Леха попятился от лужи, потом развернулся и пошел прочь, стараясь не смотреть вокруг. Потом побежал. Прочь отсюда…

От трупов, съежившихся без крови, как куклы. От перевернутой наблюдательной вышки и решетчатой фермы с нефтяным насосом, от баков, от перегонной машины. От рева огня, пожирающего все это…

От черных зеркал нефти, из которых выглядывала морда твари — сквозь бычье обличье, как из злой карикатуры, проступали черты того Лехи, что остался в реале.

Черты, застывшие на его лице в тот чертов день, когда он случайно заглянул в бочку с водой, подернутую переливами бензинового пятна. Черную-черную в отблесках огня, сжирающего дома и сараи вокруг, тушки баранов, застывшие тела людей… И — тихо, редко, потерянно, как призраки в обезлюдевшем театре, — бесцельно бродящие фигуры в камуфляже. Все еще сжимая автоматы, уже не нужные… Не знающие, что делать теперь. После. Их не учили, что делать после. Им лишь вдолбили, что делать до и во время. А вот после… Тогда на его лице была его собственная кровь, но глаза так же налились кровью — от двух суток без сна, от страха и ярости. И ноздри ходили ходуном, а из переплетения теней вдруг выглядывали лица тех, кого видел раньше, когда они вылетали под ствол автомата…

Леха мотнул головой, прогоняя это. К черту, к дьяволу, к сатане! Это осталось — должно было остаться! — далеко в прошлом. Давным-давно, в одной далекой-далекой южной провинции…

Только это не осталось там.

Ноги предательски дрожали, как и тогда. И опять он брел прочь от того, что сделал. Что его заставили сделать. И опять не мог убежать от всего того, от чего хотел убежать…

Леха взвыл от бессильной ярости, упал в песок, зарылся в него мордой, стирая чужую кровь и свои убийства. Боль обожгла шкуру, но Леха драл морду о песок, тер копытами.
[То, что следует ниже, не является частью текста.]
-- ==== Sys2Proof/Laws/JobFrame.lean ====
section
/-! SUPPORT. What detections, faults, the end of a job, the job boundary and the stop sequence may change. -/

namespace Sys2Proof.Machine

/-! ## Notices, detections and faults -/

theorem abortWindowTest_changes (n : Nat) (s : State) : changesOnly [.settings, .test] s (abortWindowTest n s) := by
  unfold abortWindowTest
  split
  · split
    · refine changesOnly.trans ?_ ((appendHistory_changes _ _).mono (by decide))
      intro p hp
      cases p <;> first | rfl | exact absurd (by decide) hp
    · exact .refl _ s
  · exact .refl _ s

theorem takeNotice_changes (n : Notice) (s : State) : changesOnly [.settings, .test, .job] s (takeNotice n s) := by
  have h : ∀ j : Job, changesOnly [.job] s { s with job := j } := by
    intro j p hp
    cases p <;> first | rfl | exact absurd (by decide) hp
  have hold : changesOnly [.job] s (holdNotice n s) := by
    unfold holdNotice
    split
    · exact .ite (h _) (.refl _ s)
    · exact h _
  unfold takeNotice
  exact .ite (hold.both (abortWindowTest_changes _ _) (by decide) (by decide)) (.refl _ s)

theorem scoreRun_changes (u k p : Nat) (r : KaOutcome) (s : State) : changesOnly (.totals :: moves) s (scoreRun u k p r s) := by
  unfold scoreRun
  split
  · exact (kaPass_changes u s).mono (by decide)
  · exact kaFail_changes u k p _ s

theorem scoreRun_keeps (u k p : Nat) (r : KaOutcome) (s : State) : keepsHost s (scoreRun u k p r s) := by
  unfold scoreRun
  split
  · exact kaPass_keeps u s
  · exact kaFail_keeps u k p _ s

/-- What the end of a window's test may change. -/
theorem endWindowTest_changes (s : State) : changesOnly (.test :: .totals :: moves) s (endWindowTest s) := by
  unfold endWindowTest
  split
  · rename_i t _
    refine .ite ?_ (.refl _ s)
    have h : changesOnly (.test :: .totals :: moves) s { s with sec := { s.sec with test := none } } := by
      intro p hp
      cases p <;> first | rfl | exact absurd (by decide) hp
    exact h.trans (changesOnly.foldl
      (fun a (x : Nat × Nat × KaOutcome) => (scoreRun_changes t.unit x.1 x.2.1 x.2.2 a).mono (by decide)) t.held _)
  · exact .refl _ s

theorem endWindowTest_keeps (s : State) : keepsHost s (endWindowTest s) := by
  unfold endWindowTest
  split
  · rename_i t _
    split
    · have h : keepsHost s { s with sec := { s.sec with test := none } } := fun h => h
      exact h.trans (keepsHost_foldl
        (fun a (x : Nat × Nat × KaOutcome) => scoreRun_keeps t.unit x.1 x.2.1 x.2.2 a) t.held _)
    · exact .refl s
  · exact .refl s

/-- Where no test runs by a window, none ends. -/
theorem endWindowTest_none (s : State) (h : s.sec.test.all (fun t => t.by_ != .window)) : endWindowTest s = s := by
  unfold endWindowTest
  split
  · rename_i t e
    rw [e] at h
    exact if_neg (by simpa using h)
  · rfl

theorem closeWindow_changes (s : State) : changesOnly (.test :: .totals :: moves) s (closeWindow s) := by
  unfold closeWindow
  exact .ite (.refl _ s) (endWindowTest_changes s)

theorem closeWindow_none (s : State) (h : s.sec.test.all (fun t => t.by_ != .window)) : closeWindow s = s := by
  unfold closeWindow
  split
  · rfl
  · exact endWindowTest_none s h

theorem countUnit_changes (c i : Nat) (s : State) : changesOnly (.totals :: moves) s (countUnit c i s) := by
  unfold countUnit
  extract_lets s1
  have h1 : changesOnly (.totals :: moves) s s1 := by
    unfold s1
    split
    · exact (bumpCtr_changes _ _ s).mono (by decide)
    · exact .refl _ s
  have h2 : changesOnly moves s1 (addScore i s1) := (updHealth_changes i _ s1).mono (by decide)
  exact .ite (h1.trans ((changesOnly.ite h2 (score_changes c i s1)).mono (by decide))) h1

theorem countUnit_keeps (c i : Nat) (s : State) : keepsHost s (countUnit c i s) := by
  unfold countUnit
  extract_lets s1
  have h1 : keepsHost s s1 := by
    unfold s1
    split
    · exact (bumpCtr_changes _ _ s).keepsHost (by decide)
    · exact .refl s
  split
  · split
    · exact h1.trans ((updHealth_changes i _ s1).keepsHost (by decide))
    · exact h1.trans (score_keeps c i s1)
  · exact h1

theorem countDetect_changes (c : Nat) (i : Option Nat) (s : State) :
    changesOnly (.totals :: moves) s (countDetect c i s) := by
  unfold countDetect
  extract_lets s1
  have h1 : changesOnly (.totals :: moves) s s1 := (updTotals_changes _ s).mono (by decide)
  split
  · exact h1.trans (countUnit_changes c _ s1)
  · exact h1

theorem countDetect_keeps (c : Nat) (i : Option Nat) (s : State) : keepsHost s (countDetect c i s) := by
  unfold countDetect
  extract_lets s1
  have h1 : keepsHost s s1 := (updTotals_changes _ s).keepsHost (by decide)
  split
  · exact h1.trans (countUnit_keeps c _ s1)
  · exact h1

theorem uncountDetect_changes (c i : Nat) (x : Bool × Bool) (s : State) :
    changesOnly [.totals, .health] s (uncountDetect c i x s) :=
  (updTotals_changes _ s).both (updHealth_changes i _ _) (by decide) (by decide)

theorem retract_changes (u w : Nat) (s : State) : changesOnly [.tiles, .totals, .health] s (retract u w s) := by
  unfold retract
  split
  · exact .ite (.refl _ s) ((uncountDetect_changes _ u _ s).both (updTile_changes u _ _) (by decide) (by decide))
  · exact .refl _ s

/-- What the moves that a slot's detections call for may change. -/
theorem takeMoves_changes (u : Nat) (s : State) : changesOnly (.tiles :: moves) s (takeMoves u s) :=
  ((updTile_changes u _ s).mono (by decide)).trans
    (changesOnly.foldl (fun a c => (judge_changes c u a).mono (by decide)) _ _)

theorem takeMoves_keeps (u : Nat) (s : State) : keepsHost s (takeMoves u s) :=
  ((updTile_changes u _ s).keepsHost (by decide)).trans (keepsHost_foldl (fun a c => judge_keeps c u a) _ _)

theorem takeAllMoves_changes (s : State) : changesOnly (.tiles :: moves) s (takeAllMoves s) :=
  changesOnly.foldl (fun a u => takeMoves_changes u a) _ _

theorem takeAllMoves_keeps (s : State) : keepsHost s (takeAllMoves s) := keepsHost_foldl (fun a u => takeMoves_keeps u a) _ _

/-- A slot whose detections call for no move takes none. -/
theorem takeAllMoves_none (s : State) (h : movers s = []) : takeAllMoves s = s := by
  unfold takeAllMoves
  rw [h]
  rfl

theorem markDetected_changes (s : State) : changesOnly [.job] s (markDetected s) := by
  intro p hp
  cases p <;> first | rfl | exact absurd (by decide) hp

theorem raiseDetect_changes (c : Nat) (n : UnitField) (k w : Nat) (s : State) :
    changesOnly detects s (raiseDetect c n k w s) := by
  unfold raiseDetect
  extract_lets l s1 s2 m
  have h1 : changesOnly detects s s1 := (countDetect_changes _ _ s).mono (by decide)
  have h2 : changesOnly detects s s2 := h1.next (markDetected_changes s1) (by decide)
  refine .ite (.ite h2 (h2.next (takeNotice_changes _ s2) (by decide))) h1

theorem raiseDetect_keeps (c : Nat) (n : UnitField) (k w : Nat) (s : State) : keepsHost s (raiseDetect c n k w s) := by
  unfold raiseDetect
  extract_lets l s1 s2 m
  have h1 : keepsHost s s1 := countDetect_keeps _ _ s
  have h2 : keepsHost s s2 := h1.trans ((markDetected_changes s1).keepsHost (by decide))
  split
  · split
    · exact h2
    · exact h2.trans ((takeNotice_changes _ s2).keepsHost (by decide))
  · exact h1

theorem raiseFaultLoc_changes (l : Loc) (s : State) : changesOnly [.settings, .test, .job] s (raiseFaultLoc l s) := by
  unfold raiseFaultLoc
  refine .ite ?_ (.refl _ s)
  refine changesOnly.trans ?_ (takeNotice_changes _ _)
  intro p hp
  cases p <;> first | rfl | exact absurd (by decide) hp

theorem raiseFault_changes (c : Nat) (n : UnitField) (k w : Nat) (s : State) :
    changesOnly [.settings, .test, .job] s (raiseFault c n k w s) := raiseFaultLoc_changes _ s

theorem tileFault_changes (c u k w : Nat) (s : State) :
    changesOnly [.settings, .test, .job, .tiles, .totals, .health] s (tileFault c u k w s) := by
  unfold tileFault
  have h := (retract_changes u w s).mono (B := [.settings, .test, .job, .tiles, .totals, .health]) (by decide)
  exact .ite ((h.next (updTile_changes u _ _) (by decide)).next (raiseFault_changes _ _ _ _ _) (by decide)) (.refl _ s)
Сдирая застывшие пятна крови, сдирая взгляд убийцы, дикий и ошалевший — оттого что после всего случившегося небо не упало. Мир вертится, как и прежде. Как ни в чем не бывало… Он бежал не останавливаясь, не сверяясь по звездам. Несся к скалистой стене, к валунам, в которые можно забиться, чтобы попытаться уснуть, укрывшись в снах от того, что было. К мелкому шибздику, с которым можно перекинуться парой слов… Хотя бы чертовой парой слов! Шкура на правом боку, между броневыми наростами, заросла быстро — Леха это чувствовал. Струпья засохли и отвалились, и ветер холодил новую шкуру. Здесь, как и в обучалке, раны на монстрах зарастают быстрее, чем отваливается грязь. Но во рту остался солоновато-железный привкус крови… И опять бежал.
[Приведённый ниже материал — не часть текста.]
-- ==== Sys2Proof/Tests/Slice0.lean ====
section
/-! SUPPORT. Small tests: for each statement, states and operands that meet its hypotheses clause by clause, the commands that
WellFormed refuses, and results that the spec's tables give. -/

namespace Sys2Proof.Tests

open Sys2Proof.Machine

set_option Elab.async false

/-! ## Small states -/

/-- A package in READY, synchronised as a root, its rings enabled with one descriptor fetched, its endpoint known. -/
def up : State :=
  { State.reset with
    boot := { State.reset.boot with stage := .ready }
    tray := { State.reset.tray with vin48 := 48000, coolFlowN := true, perstN := true }
    bridle := { Bridle.reset with
      st := .synced, hops := 0, count := 200
      staged := { BridleCfg.reset with id := 5, idValid := true, root := true }
      committed := { BridleCfg.reset with id := 5, idValid := true, root := true } }
    pacer := { Pacer.reset with running := true }
    rings := { State.reset.rings with
      link := { speed := 6, width := 16, flit := true, atomics := true, masked := 0 }
      committed := { HostCfg.reset with sq := 0x100000, cq := 0x200000, eq := 0x300000, db := 0x400000, enable := true }
      sqHead := 1 }
    mgmt := { Mgmt.reset with eid := 9, eidValid := true } }

def atStage (g : Stage) (s : State) : State := { s with boot := { s.boot with stage := g } }

def stoppedUp : State :=
  { up with stop := { up.stop with stopped := true, first := some .cool, cool := true }, pacer := Pacer.reset }

def withPort (p : Nat) (v : Port) (s : State) : State := setPort p v s

def withTile (u : Nat) (t : Tile) (s : State) : State := setTile u t s

/-- A section of a Reel. -/
def section_ (typ owner : Nat) (aux : List Nat) (recs : List (BitVec 256)) : Section_ :=
  { dir := 0, typ := typ, alt := none, owner := owner, aux := aux, recs := recs }

/-- A Reel of two steps in one phase at class 3 with the commit point in slot 4, and further sections. -/
def reelA (ss : List Section_) : Reel :=
  { image := [], pkgId := 5, jobTag := 7, shadow := 0, strict := false, debug := false, patched := false, vari := false,
    sections := [section_ secJobIds ownPackage [] [5], section_ secPhases ownPackage [] [3],
      section_ secSequence ownPackage [] [2 * 2 ^ 32], section_ secPatterns ownPackage [] [4]] ++ ss,
    slots := [], diameter := 1, program := 0, weights := 0 }

/-- The TILE section of a tile with one constant page, 16 hold pages (lines 16 to 271) and 16 working pages (272 to 527). -/
def tileSec (u : Nat) : Section_ := section_ secTile u ([1, 16, 16, 0, 0] ++ List.replicate 63 0xFFFF) []

/-- A running job in slot 2 of its first step. -/
def runs (r : Reel) (s : State) : State :=
  { s with reel := some r,
           job := { Job.none with st := .running, start := 198, step := 1, attempt := 1, slot := 2 } }

/-- An instruction word. -/
def word (slot token op fmt dst a b c aux imm : Nat) : Rec128 :=
  BitVec.ofNat 128 (slot * 2 ^ 116 + token * 2 ^ 110 + op * 2 ^ 102 + fmt * 2 ^ 98 + dst * 2 ^ 72 + a * 2 ^ 56 + b * 2 ^ 40 +
    c * 2 ^ 24 + aux * 2 ^ 16 + imm)

/-- A route within the package to tile 1, and a parcel route through port 3; a near paired block; a window slot. -/
def routes : List (BitVec 256) := [1 + 63 * 2 ^ 40, 1 + 3 * 2 ^ 40]
def blocks : List (BitVec 256) := [0x10000000#256 + 6 + 0x77 * 2 ^ 64]
def windows : List (BitVec 256) := [0x55 * 2 ^ 64]

/-- A job over tile 0 whose sequencer stands before one word. -/
def jobWord (w : Rec128) : State :=
  withTile 0 { Tile.clear with todo := [w], events := [(3, 2)],
                               inbox := [(1, { late := false, at_ := 199, data := 77, side := sideOf 77, pdue := 0 })] }
    (runs (reelA [tileSec 0, section_ secRoutes 0 [] routes, section_ secBlocks 0 [] blocks, section_ secWindow 0 [] windows]) up)

/-- A descriptor of an opcode. -/
def desc (op rest : Nat) : BitVec 512 := BitVec.ofNat 512 (op + rest)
Сквозь ночь, тишину и одиночество. Полное одиночество.

Лишь ветер в ушах, стук копыт да дюны — черные застывшие волны; И ночь. И пустота. И вокруг и внутри… Раньше с ним хотя бы были жажда и боль, отвлекавшие от мыслей. Теперь — никого. Совсем никого. Полная пустота.

И еще, где-то далеко позади — опустевшая нефтяная вышка. Бойня, заляпанная кровью и нефтью…

Наверно, он ошибся с направлением. Скальная стена была тут как тут: черная полоса вдоль горизонта, на которой нет звезд. И чуть темнее неба — оно уже начинало светлеть. Стена — тут как тут, а вот прохода, через который тогда вполз в Кремневую долину, а потом вылез обратно, — этого прохода не было.